The engineers do not charge anything. They sometimes hand the owner a screwdriver and ask them to hold a part in place, so the owner learns a little of the inside of their own toaster.
A boy of about nine had brought a remote-control car that morning. The high school teacher sat with him at the table for forty minutes, taking it apart together, finding a wire that had come loose. The boy walked out holding the car the way he had walked in. But it ran now. And he had seen, with his own eyes, where the trouble had been.
The other direction
The fence is still being built. The companies are still doing what companies do. But on the block, in the yard, on the workbench, on a Saturday morning, something small has begun to come the other way.

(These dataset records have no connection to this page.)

-- ==== Sys2Proof/Machine/Handles.lean ====
section
/-! DEFINITION. Handles (R170–R183), `ldh` and `sth`, and the issue of `wenq` (R159, R160). -/

namespace Sys2Proof.Machine

/-! ## Descriptors (R173–R175) -/

/-- The size of an element format in bits (R174). -/
def eltBits (fmt : Nat) : Nat :=
  match fmt with
  | 0 | 4 => 64
  | 1 | 5 => 32
  | 2 | 6 | 7 => 16
  | 3 | 8 | 9 => 8
  | _ => 4

/-- The bytes of a row without padding (R173). -/
def rowBytesOf (cols fmt : Nat) : Nat := cols * eltBits fmt / 8
/-- The bytes of a handle's row. -/
def Handle.rowBytes (h : Handle) : Nat := rowBytesOf h.cols h.fmt

/-- A descriptor record against a window of `win` bytes; none when it breaks R173.  `map` says that `hmap` reads it. -/
def parseRecord (bs : List Byte) (win : Nat) (map : Bool) : Option Handle :=
  let f := leField bs
  let offset := f 0 4
  let rows := f 4 2
  let cols := f 6 2
  let fmt := f 8 1
  let ttab := f 9 1
  let pitch := f 12 4
  let sbase := f 16 8
  let scoff := f 24 4
  let rb := rowBytesOf cols fmt
  let ok :=
    offset % 32 == 0 && decide (1 ≤ rows) && decide (rows ≤ 4096) && decide (1 ≤ cols) && decide (cols ≤ 8192) &&
    decide (fmt ≤ 10) && (fmt != 10 || cols % 32 == 0) && decide (ttab < 8) && (fmt == 10 || ttab == 0) && f 10 2 == 0 &&
    pitch % 32 == 0 && decide ((rb + 31) / 32 * 32 ≤ pitch) && (!map || pitch % 64 == 0) &&
    (if map then sbase % 64 == 0 && decide (sbase < 2 ^ 54) else sbase == 0) &&
    scoff % 2 == 0 && (fmt == 10 || scoff == 0) && f 28 4 == 0 &&
    decide (offset + (rows - 1) * pitch + rb ≤ win) && (fmt != 10 || decide (scoff + rows * cols / 16 ≤ win))
  if ok then some { st := .open_, offset := offset, rows := rows, cols := cols, fmt := fmt, ttab := ttab, pitch := pitch,
                    sbase := sbase, scoff := scoff, refs := 0, asid := 0 }
  else none

/-- A handle of a kernel slot; one that nothing defines is UNDEF (R172). -/
def KSlot.handle (k : KSlot) (h : Nat) : Option Handle := tget k.handles h

/-- The scratch offset of a row (R175). -/
def KSlot.rowAt (k : KSlot) (h : Handle) (r : Nat) : Nat := k.winBase + h.offset + r * h.pitch

/-- The payload of a handle: its rows without padding (R160). -/
def Core.payload (c : Core) (ks : Nat) (h : Handle) : List Byte :=
  let k := c.ks.getD ks KSlot.reset
  (List.range h.rows).flatMap fun r => memRead c.scratch (k.rowAt h r) h.rowBytes

/-- The code of a handle state, as `hinfo` and the stack of R176 name it. -/
def HState.code (s : HState) : Nat :=
  match s with
  | .undef => 0
  | .open_ => 1
  | .sealed_ => 2
  | .stash => 3

/-- A handle entry changed in a kernel slot of a core. -/
def Core.setHandle (c : Core) (ks h : Nat) (x : Option Handle) : Core :=
  let k := c.ks.getD ks KSlot.reset
  c.setKs ks { k with handles := match x with
    | some v => tset k.handles h v
    | none => tdel k.handles h }

/-- HANDLE faults of the core's checks; their rules name no address.  DESIGN CHOICE, log entry 7. -/
def State.handleFault (s : State) (e : Env) (sub : Nat) (kind : Nat := 0) : State := s.raiseOpen e 0x08 sub kind 0xF

/-- The conditions of a handle that takes a new descriptor or goes: reference count 0 and no write into it pending (R176). -/
def State.handleConds (s : State) (e : Env) (h : Nat) : List WaitFor :=
  [.refs e.site e.ks h, .ops (s.opsWhere fun o => o.site == e.site && o.dest == some (e.ks, h))]

/-! ## Handle instructions (R176, R181, R182) -/

/-- `hdef h, [ra]` (R176, R181). -/
def execHdef (h : HNum) (a : Reg) (s : State) : Out :=
  withEnv s fun e =>
    let bad : Bool := match e.kslot.handle h.val with
      | none => false
      | some x => x.st == .sealed_ || x.st == .stash
    match eaFault kLoad 32 (e.reg a) with
    | some f => s.raise e f
    | none =>
      if bad then s.handleFault e 0x01
      else s.issueAccess (e.trace s.gtime 3 (e.reg a).toNat) (e.reg a).toNat (.load (.hdef h.val) 32 .rlx .core) []

/-- `hmap h, [ra]` (R176, R179, R181): only an UNDEF handle may be mapped (DEDUCED, log entry 11). -/
def execHmap (h : HNum) (a : Reg) (s : State) : Out :=
  withEnv s fun e =>
    match eaFault kLoad 32 (e.reg a) with
    | some f => s.raise e f
    | none =>
      if (e.kslot.handle h.val).isSome then s.handleFault e 0x01
      else s.issueAccess (e.trace s.gtime 3 (e.reg a).toNat) (e.reg a).toNat (.load (.hmap h.val) 32 .rlx .core) []

/-- `hinfo rd, h` (R182). -/
def handleInfo (x : Option Handle) : Word :=
  match x with
  | none => 0#64
  | some h => W (h.refs % 4096 * 2 ^ 44 + h.st.code * 2 ^ 40 + h.fmt * 2 ^ 32 + h.cols * 2 ^ 16 + h.rows)

/-- `hinfo rd, h` (R182). -/
def execHinfo (h : HNum) (d : Reg) (s : State) : Out :=
  computeRdU s d fun e => handleInfo (e.kslot.handle h.val)

/-- `hseal h` (R176). -/
def execHseal (h : HNum) (s : State) : Out :=
  withEnv s fun e =>
    match e.kslot.handle h.val with
    | none => s.handleFault e 0x01
    | some x =>
      match x.st with
      | .open_ => s.issueWait e 9 [.ops (s.opsWhere fun o => o.site == e.site && o.dest == some (e.ks, h.val))] (.handle h.val none 2)
      | .sealed_ => s.put (e.adv 4)
      | .undef | .stash => s.handleFault e 0x01

/-- `hopen h` (R176). -/
def execHopen (h : HNum) (s : State) : Out :=
  withEnv s fun e =>
    match e.kslot.handle h.val with
    | none => s.handleFault e 0x01
    | some x =>
      match x.st with
      | .open_ => s.put (e.adv 4)
      | .sealed_ => s.issueWait e 9 [.refs e.site e.ks h.val] (.handle h.val none 1)
      | .undef | .stash => s.handleFault e 0x01

/-- The stash lines of a STASH handle (R179). -/
def Core.linesOf (c : Core) (h : Handle) : List StashLine :=
  c.stash.filter fun x => x.asid == h.asid && decide (h.sbase ≤ x.va) && decide (x.va < h.sbase + h.rows * h.pitch)

/-- Every stash line of a handle written back if dirty and dropped (R172, R176, R180). -/
def State.dropStash (s : State) (site : Nat) (h : Handle) : State :=
  ((s.core site).linesOf h).foldl (fun s x => s.recallStash site x false) s

/-- A STASH handle's lines written back and dropped for an `hunmap`, with what it waits for: its writers' writes, and every invalidation
that a write-back has sent (R138, R176).  A line that a tile vector operation has written has no writer: the `hunmap` receives the NET
fault of its write-back, after commit (R140, R199). -/
def State.unmapStash (s : State) (w : Who) (h : Handle) : State × List WaitFor :=
  let lines := (s.core w.site).linesOf h
  lines.foldl (fun (r : State × List WaitFor) x =>
    let away := s.unreached (dieOf w.site) (s.homeAt (s.partOf w.site) x.ga)
    let t := r.1.recallStash w.site x false
    if !x.dirty then (t, r.2)
    else match away with
      | none => (t, r.2 ++ [.group r.1.nextId])
      | some sub =>
        if !x.writers.isEmpty then (t, r.2)
        else
          let k : ReqKind := .store ((s.core w.site).stashRead x x.va 64) .rlx .core
          (t.answerFault (.core w.site) w { cls := 0x12, sub := sub, kind := kStore, size := 6, faddr := W x.va } true false 0
            (some (deferredRecord t w k)) false, r.2)) (s, [.ops (lines.flatMap fun l => l.writers.map (·.tok))])

/-- `hunmap h` (R176): a STASH handle's dirty lines are written back and performed first. -/
def execHunmap (h : HNum) (s : State) : Out :=
  withEnv s fun e =>
    match e.kslot.handle h.val with
    | none => s.handleFault e 0x01
    | some x =>
      match x.st with
      | .stash =>
        let (t, conds) := (s.issueWait e 9 [] (.handle h.val none 0)).unmapStash (s.who e) x
        t.modLine e.key fun l => { l with pend := some { who := s.who e, conds := conds, act := .handle h.val none 0 } }
      | .open_ | .sealed_ | .undef => s.issueWait e 9 (s.handleConds e h.val) (.handle h.val none 0)

/-- The end of a handle instruction's wait: the new descriptor or the new state (R176). -/
def State.setHandleNow (s : State) (w : Who) (h : Nat) (rec_ : Option (List Byte)) (st : Nat) : State :=
  let k := (s.core w.site).ks.getD w.ks KSlot.reset
  let new : Option Handle := match rec_ with
    | some bs => parseRecord bs k.winSize false
    | none =>
      match k.handle h with
      | none => none
      | some x => if st = 1 then some { x with st := .open_ } else if st = 2 then some { x with st := .sealed_ } else none
  (s.modCore w.site fun c => c.setHandle w.ks h new).makeReady w.key

/-- The wait of a handle instruction is over (R176): an `hunmap` that finds stash lines written since it began writes them back and
waits for them too. -/
def State.finishHandle (s : State) (w : Who) (h : Nat) (rec_ : Option (List Byte)) (st : Nat) : State :=
  let c := s.core w.site
  match rec_, (c.ks.getD w.ks KSlot.reset).handle h with
  | none, some x =>
    if x.st = .stash then
      let (s, conds) := s.unmapStash w x
      if (c.linesOf x).all fun l => !l.dirty then s.setHandleNow w h rec_ st
      else s.modLine w.key fun l => { l with pend := some { who := w, conds := conds, act := .handle h none 0 } }
    else s.setHandleNow w h rec_ st
  | _, _ => s.setHandleNow w h rec_ st

/-- Whether two ranges of addresses meet. -/
def meets (a n b m : Nat) : Bool := decide (a < b + m) && decide (b < a + n)

/-- The record of a handle that has changed its state meanwhile is refused (R176). -/
def State.recordRefused (s : State) (w : Who) : State :=
  ({ s with free := s.free + 1 }).faultAt w { cls := 0x08, sub := 0x01, kind := 0, size := 0xF, faddr := Config.freeWord s.free }

/-- The record of `hdef` arrives (R173, R176): an UNDEF handle takes it; an OPEN one first waits with kind 9. -/
def State.recordHdef (s : State) (w : Who) (h : Nat) (bs : List Byte) : State :=
  let k := (s.core w.site).ks.getD w.ks KSlot.reset
  match parseRecord bs k.winSize false with
  | none =>
    ({ s with free := s.free + 1 }).faultAt w { cls := 0x08, sub := 0x03, kind := kLoad, size := 5, faddr := Config.freeWord s.free }
  | some x =>
    match k.handle h with
    | none => (s.modCore w.site fun c => c.setHandle w.ks h (some x)).makeReady w.key
    | some y =>
      if y.st = .sealed_ ∨ y.st = .stash then s.recordRefused w
      else
      let conds := [WaitFor.refs w.site w.ks h, .ops (s.opsWhere fun o => o.site == w.site && o.dest == some (w.ks, h))]
      s.modLine w.key fun l => { l with
        wt := mkWt 9 1, waitFrom := s.gtime, pend := some { who := w, conds := conds, act := .handle h (some bs) 1 } }

/-- The record of `hmap` arrives (R176, R179): a handle defined meanwhile raises HANDLE 0x01; a range that meets another STASH handle's on
the core, of whatever address space, raises HANDLE 0x03.  DEDUCED, log entry 100. -/
def State.recordHmap (s : State) (w : Who) (h : Nat) (bs : List Byte) : State :=
  let c := s.core w.site
  let k := c.ks.getD w.ks KSlot.reset
  let clash (x : Handle) : Bool :=
    c.ks.any fun k => k.handles.any fun y =>
      y.2.st == .stash && meets x.sbase (x.rows * x.pitch) y.2.sbase (y.2.rows * y.2.pitch)
  let bad : State :=
    ({ s with free := s.free + 1 }).faultAt w { cls := 0x08, sub := 0x03, kind := kLoad, size := 5, faddr := Config.freeWord s.free }
  match parseRecord bs k.winSize true with
  | none => bad
  | some x =>
    if (k.handle h).isSome then s.recordRefused w
    else if clash x then bad
    else (s.modCore w.site fun c => c.setHandle w.ks h (some { x with st := .stash, asid := w.asid })).makeReady w.key

/-! ## `ldh` and `sth` (R183, R216) -/

/-- The scratch address of the element that an index register names, or the fault of R183: HANDLE 0x04 or ALIGN 0x03. -/
def elementAddr (k : KSlot) (h : Handle) (ra : Word) : Except (Nat × Nat) (Nat × Nat) :=
  let r := wfld ra 16 16
  let c := wfld ra 0 16
  if wfld ra 32 32 != 0 || decide (h.rows ≤ r) || decide (h.cols ≤ c) then .error (0x08, 0x04)
  else if h.fmt = 10 ∧ c % 16 ≠ 0 then .error (0x03, 0x03)
  else
    let a := k.rowAt h r + c * eltBits h.fmt / 8
    if a % 8 ≠ 0 then .error (0x03, 0x03) else .ok (a, r)

/-- The unchecked rows that an access to a handle's row depends on (R216). -/
def Cluster.uncheckedRow (c : Cluster) (site ks h row : Nat) : List (Nat × Nat) :=
  (c.unchecked.filter fun u => u.site == site && u.ks == ks && (u.h == h || u.epiH == some h) && u.row == row).map fun u =>
    (u.opId, u.row)

/-- `ldh rd, h, ra` (R183): a stash line is filled first where absent; reading an unchecked row sets TSW.HELD (R216). -/
def execLdh (h : HNum) (d a : Reg) (s : State) : Out :=
  withEnv s fun e =>
    match e.kslot.handle h.val with
    | none => s.handleFault e 0x01
    | some x =>
      match elementAddr e.kslot x (e.reg a) with
      | .error f => s.raiseOpen e f.1 f.2 kLoad 3
      | .ok (at_, row) =>
        if x.st = .stash then
          let va := x.sbase + (at_ - (e.kslot.winBase + x.offset))
          let e := e.trace s.gtime 3 va
          match s.stashReady { s.who e with asid := x.asid } va (.ldh d) with
          | some l => s.put (e.commit s.cycle 4 d (W (leNat (e.core.stashRead l va 8))))
          | none => s.issueReq e va (.stashFill (.ldh d))
        else
          let deps := (s.cl (clusterOf e.site)).uncheckedRow e.site e.ks h.val row
          let e' := e.commit s.cycle 4 d (W (leNat (memRead e.core.scratch at_ 8)))
          if deps.isEmpty then s.put e'
          else s.put { e' with
            line := e'.line.setTsw 5 1 1
            core := { e'.core with holders := tset e'.core.holders e.key (tgetD e'.core.holders e.key [] ++ deps) } }

/-- `sth h, ra, rb` (R183). -/
def execSth (h : HNum) (a b : Reg) (s : State) : Out :=
  withEnv s fun e =>
    match e.kslot.handle h.val with
    | none => s.handleFault e 0x01
    | some x =>
      if x.st = .sealed_ then s.handleFault e 0x02
      else
        match elementAddr e.kslot x (e.reg a) with
        | .error f => s.raiseOpen e f.1 f.2 kStore 3
        | .ok (at_, _) =>
          if x.st = .stash then
            let va := x.sbase + (at_ - (e.kslot.winBase + x.offset))
            let e := e.trace s.gtime 3 va
            match s.stashReady { s.who e with asid := x.asid } va (.sth (e.reg b)) with
            | some l => (s.put (e.adv 4)).stashStore (s.who e) l va (.sth (e.reg b)) (leBytes 8 (e.reg b).toNat) false none
            | none => s.issueReq e va (.stashFill (.sth (e.reg b)))
          else
            let e' := e.adv 4
            s.put { e' with core := { e'.core with scratch := memWrite e'.core.scratch at_ (leBytes 8 (e.reg b).toNat) } }

/-! ## `wenq` at its core (R159, R160) -/

/-- `wenq h, [ra], rb` (R160): the payload is copied at issue; an UNDEF or STASH handle and a size that is no multiple of 8
from 8 to 256 are refused. -/
def execWenq (sc : Scope) (h : HNum) (a b : Reg) (s : State) : Out :=
  withEnv s fun e =>
    match e.kslot.handle h.val with
    | none => s.handleFault e 0x01
    | some x =>
      let n := x.rows * x.rowBytes
      if x.st = .stash then s.handleFault e 0x01
      else if n % 8 ≠ 0 ∨ n < 8 ∨ 256 < n then s.handleFault e 0x05
      else
        let ea := e.reg a
        let flt := if canonical ea then
            (if ea.toNat % 8 = 0 then none else some { cls := 0x03, sub := 0x02, kind := kStore, size := log2Size n, faddr := ea })
          else some (fltCanon kStore (log2Size n) ea)
        match flt with
        | some f => s.raise e f
        | none =>
          s.issueAccess (e.trace s.gtime 3 ea.toNat) ea.toNat (.wenq (e.core.payload e.ks x) sc (e.reg b).toNat) []

end Sys2Proof.Machine
end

Not all at once. Not loudly. Just a shed at a time. A drawer at a time. A toaster at a time.
It is happening close to home. Some of it is happening today. Some of it has not quite arrived yet, but you can see it coming, the way you can see weather coming.
A fence closes a thing off. To disclose it is to open it back up.
The pattern of enclosure has had centuries to run. The pattern of disclosure is younger, and smaller, and slower. It is also, lately, beginning to learn its own name.